Didn't people always say it's never too late for new beginnings?

“Would you …would you leave the hospital?”

“Well, not
leave it
leave it.”

Patricia ducked her head so he wouldn't see her disappointment. “A vacation, then? Like a week or two?”

“Longer. Maybe four months, six months. Hell, maybe I could be really wild and take a leave of absence.”

A leave of absence. That got her attention again. She didn't know whether to be thrilled or suspicious. She did her best to sound interested. “Really? When?”

Harper said matter-of-factly, “I was thinking next week.”

In the sudden quiet of the patio, Patricia was certain her husband would be able to hear the pounding of her heart. Next week. Harper never moved that fast. He never did anything as dramatic as take a leave of absence from his career.

Oh, God, it wasn't about Melanie or romance after all. He knew. Her husband knew.

The note, sitting in her car after the AA meeting. Inside her locked, alarmed Mercedes, placed on the driver's seat.

Five words, cut out of a magazine. Simple. Knowing. Chilling to the bone.

You get what you deserve.

In the cold moment that followed after she read the note, her heart beating like a trapped bird in her chest, Patricia had experienced a horrible instance of prescience, where the past blended with the future and there was no way she could stop it. Don't hurt her, she'd found herself silently begging. Don't hurt Melanie. I was good this time. I swear, I swear, I have been so good.

“Pat? Come on, I thought you would be pleased.”

“Six months,” she murmured, keeping her gaze on the table. “Somewhere far away. Would we take Melanie?”

“Yes.”

“Would we …would we take Brian?”

Harper hesitated, then slowly he nodded. “But not any lovers. I'm trying, Pat. Jesus, I'm trying. But I'm not ready to go that far.”
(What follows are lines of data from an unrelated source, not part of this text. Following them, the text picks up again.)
/-! `branchTo` changes branch, nextPc only. -/

@[simp] theorem branchTo_regs (b : Bool) (a : Word) (s : State) : (branchTo b a s).regs = s.regs := rfl
@[simp] theorem branchTo_hi (b : Bool) (a : Word) (s : State) : (branchTo b a s).hi = s.hi := rfl
@[simp] theorem branchTo_lo (b : Bool) (a : Word) (s : State) : (branchTo b a s).lo = s.lo := rfl
@[simp] theorem branchTo_currentPc (b : Bool) (a : Word) (s : State) : (branchTo b a s).currentPc = s.currentPc := rfl
@[simp] theorem branchTo_pc (b : Bool) (a : Word) (s : State) : (branchTo b a s).pc = s.pc := rfl
@[simp] theorem branchTo_delaySlot (b : Bool) (a : Word) (s : State) : (branchTo b a s).delaySlot = s.delaySlot := rfl
@[simp] theorem branchTo_load (b : Bool) (a : Word) (s : State) : (branchTo b a s).load = s.load := rfl
@[simp] theorem branchTo_sr (b : Bool) (a : Word) (s : State) : (branchTo b a s).sr = s.sr := rfl
@[simp] theorem branchTo_cause (b : Bool) (a : Word) (s : State) : (branchTo b a s).cause = s.cause := rfl
@[simp] theorem branchTo_irqIn (b : Bool) (a : Word) (s : State) : (branchTo b a s).irqIn = s.irqIn := rfl
@[simp] theorem branchTo_epc (b : Bool) (a : Word) (s : State) : (branchTo b a s).epc = s.epc := rfl
@[simp] theorem branchTo_badVAddr (b : Bool) (a : Word) (s : State) : (branchTo b a s).badVAddr = s.badVAddr := rfl
@[simp] theorem branchTo_cacheCtl (b : Bool) (a : Word) (s : State) : (branchTo b a s).cacheCtl = s.cacheCtl := rfl
@[simp] theorem branchTo_icache (b : Bool) (a : Word) (s : State) : (branchTo b a s).icache = s.icache := rfl
@[simp] theorem branchTo_busFault (b : Bool) (a : Word) (s : State) : (branchTo b a s).busFault = s.busFault := rfl
@[simp] theorem branchTo_cycles (b : Bool) (a : Word) (s : State) : (branchTo b a s).cycles = s.cycles := rfl
@[simp] theorem branchTo_cost (b : Bool) (a : Word) (s : State) : (branchTo b a s).cost = s.cost := rfl
@[simp] theorem branchTo_clock (b : Bool) (a : Word) (s : State) : (branchTo b a s).clock = s.clock := rfl
@[simp] theorem branchTo_dma (b : Bool) (a : Word) (s : State) : (branchTo b a s).dma = s.dma := rfl
@[simp] theorem branchTo_mem (b : Bool) (a : Word) (s : State) : (branchTo b a s).mem = s.mem := rfl
@[simp] theorem branchTo_fatal (b : Bool) (a : Word) (s : State) : (branchTo b a s).fatal = s.fatal := rfl
@[simp] theorem branchTo_host (b : Bool) (a : Word) (s : State) : (branchTo b a s).host = s.host := rfl
@[simp] theorem branchTo_env (b : Bool) (a : Word) (s : State) : (branchTo b a s).env = s.env := rfl
@[simp] theorem branchTo_outputs (b : Bool) (a : Word) (s : State) : (branchTo b a s).outputs = s.outputs := rfl
@[simp] theorem branchTo_params (b : Bool) (a : Word) (s : State) : (branchTo b a s).params = s.params := rfl

/-! `returnFromException` changes sr only. -/

@[simp] theorem returnFromException_regs (s : State) : (returnFromException s).regs = s.regs := rfl
@[simp] theorem returnFromException_hi (s : State) : (returnFromException s).hi = s.hi := rfl
@[simp] theorem returnFromException_lo (s : State) : (returnFromException s).lo = s.lo := rfl
@[simp] theorem returnFromException_currentPc (s : State) : (returnFromException s).currentPc = s.currentPc := rfl
@[simp] theorem returnFromException_pc (s : State) : (returnFromException s).pc = s.pc := rfl
@[simp] theorem returnFromException_nextPc (s : State) : (returnFromException s).nextPc = s.nextPc := rfl
@[simp] theorem returnFromException_branch (s : State) : (returnFromException s).branch = s.branch := rfl
@[simp] theorem returnFromException_delaySlot (s : State) : (returnFromException s).delaySlot = s.delaySlot := rfl
@[simp] theorem returnFromException_load (s : State) : (returnFromException s).load = s.load := rfl
@[simp] theorem returnFromException_cause (s : State) : (returnFromException s).cause = s.cause := rfl
@[simp] theorem returnFromException_irqIn (s : State) : (returnFromException s).irqIn = s.irqIn := rfl
@[simp] theorem returnFromException_epc (s : State) : (returnFromException s).epc = s.epc := rfl
@[simp] theorem returnFromException_badVAddr (s : State) : (returnFromException s).badVAddr = s.badVAddr := rfl
@[simp] theorem returnFromException_cacheCtl (s : State) : (returnFromException s).cacheCtl = s.cacheCtl := rfl
@[simp] theorem returnFromException_icache (s : State) : (returnFromException s).icache = s.icache := rfl
@[simp] theorem returnFromException_busFault (s : State) : (returnFromException s).busFault = s.busFault := rfl
@[simp] theorem returnFromException_cycles (s : State) : (returnFromException s).cycles = s.cycles := rfl
@[simp] theorem returnFromException_cost (s : State) : (returnFromException s).cost = s.cost := rfl
@[simp] theorem returnFromException_clock (s : State) : (returnFromException s).clock = s.clock := rfl
@[simp] theorem returnFromException_dma (s : State) : (returnFromException s).dma = s.dma := rfl
@[simp] theorem returnFromException_mem (s : State) : (returnFromException s).mem = s.mem := rfl
@[simp] theorem returnFromException_fatal (s : State) : (returnFromException s).fatal = s.fatal := rfl
@[simp] theorem returnFromException_host (s : State) : (returnFromException s).host = s.host := rfl
@[simp] theorem returnFromException_env (s : State) : (returnFromException s).env = s.env := rfl
@[simp] theorem returnFromException_outputs (s : State) : (returnFromException s).outputs = s.outputs := rfl
@[simp] theorem returnFromException_params (s : State) : (returnFromException s).params = s.params := rfl

/-! `advance` changes currentPc, pc, nextPc, delaySlot, branch, cost only. -/

@[simp] theorem advance_regs (s : State) : (advance s).regs = s.regs := rfl
@[simp] theorem advance_hi (s : State) : (advance s).hi = s.hi := rfl
@[simp] theorem advance_lo (s : State) : (advance s).lo = s.lo := rfl
@[simp] theorem advance_load (s : State) : (advance s).load = s.load := rfl
@[simp] theorem advance_sr (s : State) : (advance s).sr = s.sr := rfl
@[simp] theorem advance_cause (s : State) : (advance s).cause = s.cause := rfl
@[simp] theorem advance_irqIn (s : State) : (advance s).irqIn = s.irqIn := rfl
@[simp] theorem advance_epc (s : State) : (advance s).epc = s.epc := rfl
@[simp] theorem advance_badVAddr (s : State) : (advance s).badVAddr = s.badVAddr := rfl
@[simp] theorem advance_cacheCtl (s : State) : (advance s).cacheCtl = s.cacheCtl := rfl
@[simp] theorem advance_icache (s : State) : (advance s).icache = s.icache := rfl
@[simp] theorem advance_busFault (s : State) : (advance s).busFault = s.busFault := rfl
@[simp] theorem advance_cycles (s : State) : (advance s).cycles = s.cycles := rfl
@[simp] theorem advance_clock (s : State) : (advance s).clock = s.clock := rfl
@[simp] theorem advance_dma (s : State) : (advance s).dma = s.dma := rfl
@[simp] theorem advance_mem (s : State) : (advance s).mem = s.mem := rfl
@[simp] theorem advance_fatal (s : State) : (advance s).fatal = s.fatal := rfl
@[simp] theorem advance_host (s : State) : (advance s).host = s.host := rfl
@[simp] theorem advance_env (s : State) : (advance s).env = s.env := rfl
@[simp] theorem advance_outputs (s : State) : (advance s).outputs = s.outputs := rfl
@[simp] theorem advance_params (s : State) : (advance s).params = s.params := rfl

/-- What the requests made during an access of a port change: the clock's entries, and the queue they stand in. -/
theorem portRequests_eq (s : State) : portRequests s = { s with
    clock := (s.env.requests.headD []).foldl applyRequest s.clock
    env := { s.env with requests := s.env.requests.tail } } := by
  unfold portRequests drawRequests
  cases hr : s.env.requests with
  | nil =>
    have he : ∀ e : Env, e.requests = [] → { e with requests := [].tail } = e := by rintro ⟨⟩ h; cases h; rfl
    rw [he s.env hr]
    rfl
  | cons r rest => rfl

/-! `portRequests` changes clock, env only. -/

@[simp] theorem portRequests_regs (s : State) : (portRequests s).regs = s.regs := by rw [portRequests_eq]
@[simp] theorem portRequests_hi (s : State) : (portRequests s).hi = s.hi := by rw [portRequests_eq]
@[simp] theorem portRequests_lo (s : State) : (portRequests s).lo = s.lo := by rw [portRequests_eq]
@[simp] theorem portRequests_currentPc (s : State) : (portRequests s).currentPc = s.currentPc := by rw [portRequests_eq]
@[simp] theorem portRequests_pc (s : State) : (portRequests s).pc = s.pc := by rw [portRequests_eq]
@[simp] theorem portRequests_nextPc (s : State) : (portRequests s).nextPc = s.nextPc := by rw [portRequests_eq]
@[simp] theorem portRequests_branch (s : State) : (portRequests s).branch = s.branch := by rw [portRequests_eq]
@[simp] theorem portRequests_delaySlot (s : State) : (portRequests s).delaySlot = s.delaySlot := by rw [portRequests_eq]
@[simp] theorem portRequests_load (s : State) : (portRequests s).load = s.load := by rw [portRequests_eq]
@[simp] theorem portRequests_sr (s : State) : (portRequests s).sr = s.sr := by rw [portRequests_eq]
@[simp] theorem portRequests_cause (s : State) : (portRequests s).cause = s.cause := by rw [portRequests_eq]
@[simp] theorem portRequests_irqIn (s : State) : (portRequests s).irqIn = s.irqIn := by rw [portRequests_eq]
@[simp] theorem portRequests_epc (s : State) : (portRequests s).epc = s.epc := by rw [portRequests_eq]
@[simp] theorem portRequests_badVAddr (s : State) : (portRequests s).badVAddr = s.badVAddr := by rw [portRequests_eq]
@[simp] theorem portRequests_cacheCtl (s : State) : (portRequests s).cacheCtl = s.cacheCtl := by rw [portRequests_eq]
@[simp] theorem portRequests_icache (s : State) : (portRequests s).icache = s.icache := by rw [portRequests_eq]
@[simp] theorem portRequests_busFault (s : State) : (portRequests s).busFault = s.busFault := by rw [portRequests_eq]
@[simp] theorem portRequests_cycles (s : State) : (portRequests s).cycles = s.cycles := by rw [portRequests_eq]
@[simp] theorem portRequests_cost (s : State) : (portRequests s).cost = s.cost := by rw [portRequests_eq]
@[simp] theorem portRequests_dma (s : State) : (portRequests s).dma = s.dma := by rw [portRequests_eq]
@[simp] theorem portRequests_mem (s : State) : (portRequests s).mem = s.mem := by rw [portRequests_eq]
@[simp] theorem portRequests_fatal (s : State) : (portRequests s).fatal = s.fatal := by rw [portRequests_eq]
@[simp] theorem portRequests_host (s : State) : (portRequests s).host = s.host := by rw [portRequests_eq]
@[simp] theorem portRequests_outputs (s : State) : (portRequests s).outputs = s.outputs := by rw [portRequests_eq]
@[simp] theorem portRequests_params (s : State) : (portRequests s).params = s.params := by rw [portRequests_eq]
“The whole family,” she murmured. “Going away. Someplace far. They would need more notice than a week, sweetheart. That's awfully short.”

He remained firm. “Hey, if I can find a way to get out of the hospital, so can they.”

“So next Friday?”

“Yes. Next Friday.”

She should push more, she thought. Demand to know why. She was too afraid of the answer. She whispered, “All right, darling, all right.”

María appeared in the doorway. “Dr. Sheffield here for Dr. Stokes.”

Harper looked surprised, but then he rose and placed a quick kiss on his wife's cheek. Patricia had placed the sunflowers on the patio table that morning. He touched one magenta petal. “It'll be all right,” he told her softly. “You'll see.”

He strode out of the room. Patricia was alone with her half-eaten grapefruit. She wasn't sure what had just happened. The spur-of-the-moment vacation for no good reason. Her own desperate willingness to play along.